Надя выросла в благополучной семье с любившими её родителями, и не знала в дестве никаких горестей. В их доме всегда было тепло и уютно, жизнь семьи текла ровно, без трагедий, но и без большого счастья. Она училась в приличной гимназии, и каждый вечер всей семьёй они собирались за большим столом в гостиной – она с уроками, отец с книгами, а мать с шитьём. Изредка с родителями она выезжала в театр, нечасто бывали у них и гости. По церковным праздникам принято было ходить в ближний храм, но церковные службы она не любила: ей не нравилось долго стоять на одном месте, всё время хотелось шалить и бегать, смешными казались и бородатые попики.
Жили, как считала Надя они весьма скучно, и потому прожить жизнь так, как проживали её родители ей не хотелось: она ждала чего-то большего, чем заботы о семье и детях.

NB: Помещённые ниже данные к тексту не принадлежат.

/-- The end of an attempt at an operation: while it waits, asynchronous traps wait too (R317). -/
def bandEff (key : Nat) (s : State) : Eff → Eff
  | .ok t => .ok (t.setBandOp key 0)
  | .trap c v => .trapIn (s.setBandOp key 0) c v
  | .trapIn t c v => .trapIn (t.setBandOp key 0) c v
  | .wait t => .wait (t.modConsist key (fun c => { c with bandOp := max c.bandOp 1 }))
  | .hold t => .hold (t.modConsist key (fun c => { c with bandOp := max c.bandOp 1 }))
  | .stop t => .stop t

/-- Send an operation to the Terminus: the A-front is held until it completes (R319, R323). -/
def sendBand (x : Ctx) (d k : Nat) (o : BandOp) (s : State) : Eff :=
  .wait ((s.modStream d k (fun t => { t with op := some o })).setBandOp x.key 2)

/-- What an operation of a consist happens after (R323): what its active lanes have seen, and all that any lane of the consist
has acquired, in either stream. -/
def Ctx.bandClock (x : Ctx) (s : State) : Clock :=
  let mine := fun (k : Nat) => decide (laneThread x.c.uid 0 .a ≤ k) && decide (k < laneThread (x.c.uid + 1) 0 .a)
  let got := fun (st : Strm) (c : Clock) (l : Nat) =>
    Clock.join c ((s.seen (laneThread x.c.uid l st)).filter (fun e => !mine e.1))
  (List.range 32).foldl (got .c) ((List.range 32).foldl (got .a) (s.seenBy x.c.uid .a (lanesOf x.act)))

/-- LEMIT, FBSET and WARPB (R319, R320): kinds 0, 1 and 2. -/
def bandBody (kind : Nat) (dst a b : BitVec 7) (nw : Bool) (x : Ctx) (s : State) : Eff :=
  if x.act = 0 then .ok s
  else
    bandEff x.key s (
      let (d, k) := x.band s
      let s := s.scan d k
      let t := s.stream d k
      let m := lowest x.act
      let n := (src1 x a m).toNat
      let word := src1 x b m
      if t.badBand n then .trapIn s .bounds (boundsValue 6 n)
      else
        (imageWindow x word t.imageSize (kind == 2) s).andThen (fun wo s =>
          if kind ≠ 2 ∧ t.lastSettled < n ∧ t.t < t.opens n then .wait s
          else if kind ≠ 2 ∧ n ≤ t.lastSettled then
            let s := if kind = 0 then s.modStream d k (fun t => t.count 2) else s
            .ok (s.modConsist x.key (fun c => putResult s c x.st dst false nw (lanesOf x.act) (fun _ => 1)))
          else if s.logged x.key || t.op.isSome then .wait s
          else
            let op : BandOp :=
              { kind := kind, consist := x.key, run := x.run, act := x.act, d := dst, nw := nw, band := n, image := [],
                clk := x.bandClock s, word := word }
            let who := x.terminusAsker s
            let ps := wo.1.pieces s x.c 0 wo.2 t.imageSize
            if kind ≠ 2 then
              (reach who .read false wo.1.space ps s).andThen (fun ps s =>
                match badLine s ps with
                | .good =>
                  let s := correctPieces (ps.foldl Piece.sample s) ps
                  sendBand x d k { op with image := ps.flatMap (Piece.bytes s wo.1.space) } s
                | bad => consumePoison x bad s)
            else
              let bandIx := (t.place n).2
              (reach who .write false wo.1.space ps s).andThen (fun _ s =>
                (reach who .read false 0 (warpField t bandIx) s).andThen (fun mf s =>
                  (reach who .read false 0 (warpHistory s t mf bandIx) s).andThen (fun hist s =>
                    match badLine s (mf ++ hist) with
                    | .good =>
                      let s := correctPieces s (mf ++ hist)
                      sendBand x d k { op with image := warpImage s t mf hist bandIx } s
                    | bad => consumePoison x bad s)))))

/-- LEMIT (R319). -/
def execLemit (d a b : BitVec 7) (w : BitVec 1) (s : State) : Out :=
  issue (packReg 0x58 d a b w 1)
    { uses := [(1, d, .dst false true false), (2, a, .src false false), (3, b, .src false false)], uniform := true }
    (bandBody 0 d a b (w == 1)) s

/-- FBSET (R319). -/
def execFbset (d a b : BitVec 7) (w : BitVec 1) (s : State) : Out :=
  issue (packReg 0x58 d a b w 4)
    { uses := [(1, d, .dst false true false), (2, a, .src false false), (3, b, .src false false)], uniform := true }
    (bandBody 1 d a b (w == 1)) s

/-- WARPB (R320). -/
def execWarpb (a b : BitVec 7) (s : State) : Out :=
  issue (packReg 0x58 0x78 a b 0 3)
    { uses := [(2, a, .src false false), (3, b, .src false false)], uniform := true }
    (bandBody 2 0x78 a b false) s

/-- MESRCH (R321): the searches of the lanes are made when it is sent, and their results wait in the reserved slots. -/
def execMesrch (a b : BitVec 7) (s : State) : Out :=
  issue (packReg 0x58 0x7A a b 0 2) { uses := [(1, 0x7A, .lqTwo), (2, a, .src false false), (3, b, .src false false)] }
    (fun x s =>
      if x.act = 0 then .ok s
      else
        let (d, k) := x.band s
        let t := s.stream d k
        let ls := lanesOf x.act
        let search := src1 x b (lowest x.act)
        let g := (search.extractLsb' 0 9).toNat
        let block := fun l => src1 x a l
        let bx := fun l => ((block l).extractLsb' 0 16).toNat
        let by' := fun l => ((block l).extractLsb' 16 16).toNat
        if search.toNat / 2 ^ 9 ≠ 0 ∨ g = 0 ∨ 256 < g then .trapIn s .bounds (boundsValue 6 search.toNat)
        else match ls.find? (fun l => decide (2 ^ 32 ≤ (block l).toNat) || decide (t.meW.toNat < 8 * bx l + 8)
            || decide (t.meH.toNat < 8 * by' l + 8)) with
          | some l => .trapIn s .bounds (boundsValue 6 (block l).toNat)
          | none =>
            if s.logged x.key || t.op.isSome then .wait s
            else
              let ps := ls.flatMap (fun l => searchPieces t (bx l) (by' l) g)
              match ps.find? (fun p => decide (2 ^ 60 < p.va + p.len)) with
              | some p => .trapIn s .bounds (boundsValue 0 p.va)
              | none =>
                (reach (x.terminusAsker s) .read false 0 ps s).andThen (fun ps s =>
                  match badLine s ps with
                  | .good =>
                    let s := correctPieces s ps
                    let found := ls.map (fun l => (l, searchBest s t ps (bx l) (by' l) g))
                    let id := s.nextUid
                    let op : BandOp := { (default : BandOp) with kind := 3, consist := x.key }
                    let s := s.modConsist x.key (fun c => found.foldl (fun (c : Consist) e =>
                      let vals := [BitVec.ofInt 16 e.2.2.2 ++ BitVec.ofInt 16 e.2.2.1, BitVec.ofNat 32 e.2.1]
                      let c := vals.foldl (fun (c : Consist) _ =>
                        c.push .lq e.1 { val := 0, filled := false, id := id, clk := default }) c
                      { c with inflight := c.inflight ++ [{ kind := .search, strm := .a, lane := e.1,
                                                            dest := .queue 0x7A false id, vals := vals,
                                                            clk := s.known (laneThread c.uid e.1 .a) }] }) c)
                    .ok { (s.modStream d k (fun t => { t with op := some op })) with nextUid := id + 1 }
                  | bad => consumePoison x bad s)) s

/-! ## Events of the operations -/

/-- The context of the run that waits for an operation. -/
def BandOp.ctx (o : BandOp) (c : Consist) : Ctx :=
  { key := o.consist, st := .a, c := c, run := o.run, act := o.act, pc := tget c.a.pc (lowest o.run),
    hints := (tfind (lowest o.run) c.a.hints).getD Hints.none }

/-- An operation completes: its instruction writes its status and retires (R319, R320), and the consist acquires what the
operation did (R323). -/
def State.endBand (s : State) (d k : Nat) (o : BandOp) (status : Option Nat) : State :=
  let s := s.modStream d k (fun t => { t with op := none })
  match s.consist? o.consist with
  | none => s
  | some c =>
    let c := { c with bandOp := 0 }
    let c := match status with
      | some v => putResult s c .a o.d false o.nw (lanesOf o.act) (fun _ => BitVec.ofNat 64 v)
      | none => c
    let s := (s.learnAll c.uid .a (List.range 32) o.clk).learnAll c.uid .c (List.range 32) o.clk
    complete { uses := [] } (o.ctx c) (s.setConsist o.consist c)

/-- The consist of an operation goes on, or is gone or ended: then the operation is abandoned (R313). -/
def State.bandAlive (s : State) (o : BandOp) : Bool :=
  match s.consist? o.consist with
  | some c => c.status == .running && c.bandOp == 2
  | none => false

/-- An abandoned operation (R313, R314). -/
def State.dropBand (s : State) (d k : Nat) (o : BandOp) : State :=
  let s := s.modStream d k (fun t => let t := { t with op := none }; if o.kind = 0 then t.count 2 else t)
  s.setBandOp o.consist 0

С детства она не терпела мещанства и ханжества вокруг, и, блестяще окончив гимназию, сразу поступила на женские Бестужеские курсы. Но ещё задолго до курсов размышляла Надя о мечтавших изменить жизнь людей декабристах, революционерах и народниках.
Однажды её пригласили на собрание, где молодые люди из разных сословий изучали книги Карла Маркса, много общались и спорили. В обществе марксистов Наде понравилось, и она начала изучать запрещённые книги.
Участники марксистского кружка общались с заводскими рабочими, учили их грамоте и читали им книги Маркса, рассказывая, как они могут помочь угнетённому рабочему классу. Рабочие – молодые мужики с открытыми русскими лицами и крепкими фигурами, одетые в рубахи-косоворотки и кирзовые сапоги, были лучшими её слушателями.
– В первую очередь нужно изменить ваш быт, – убеждала их Надя.
От тяжкой жизни рабочих Нарвской заставы у неё щемило сердце: утопающие в грязных лужах развалюхи-бараки вдоль неосвещённых улиц, нищета и пьянство, и всё это при полном равнодушии начальства.
Надю кольнуло острое чувство вины: прожив всю жизнь в тёплой квартире с добротной обстановкой и в сытости, она и представить себе не могла, что рабочие столицы могут жить в таких условиях всего лишь в нескольких верстах от её дома. И что самое невероятное – принимать такую жизнь, как должное.
– Ну да что ж тут… До Бога высоко, до царя далеко, – посмеивались они на заботу доброй барышни.
– И это всё потому, что люди обречены и уже не верят, что когда-нибудь могут сбросить со своего хребта вековую ношу рабства, – говорил их товарищ Володя Ульянов. – Сознание людей изменит только новая власть.
За начитанность и смекалку ему дали прозвище Старик.
Надя тогда мало понимала желания рабочих, но зато хорошо поняла свои – быть нужной людям. Она тоже может нести пользу обществу, а не жить пустой барышней-белоручкой.
Опасности запретной жизни марксистов её не пугали, и она была уверена в себе – к радостям и к невзгодам жизни она относилась ровно, будто всё в жизни шло так, как задумано.
Не была она мученицей и когда её впервые арестовали. Не жалела себя в страшной камере-одиночке питерской тюрьмы, где от сырости заболела бронхитом и кашляла так, что к ней входила надзирательница и сама поила её водой. Надя слабой рукой брала из её рук жестяную кружку и пила, захлёбываясь в кашле. Но и там в Крестах она была сильная, и даже жандармы не казались ей такими злыми – деликатные со всеми преступниками, они называли Надю "голубушкой".
Она и не заметила, как свинцовые зимние месяцы утекли и наступила весна. Первым лучом солнца для неё стала тайная записка от её нового друга.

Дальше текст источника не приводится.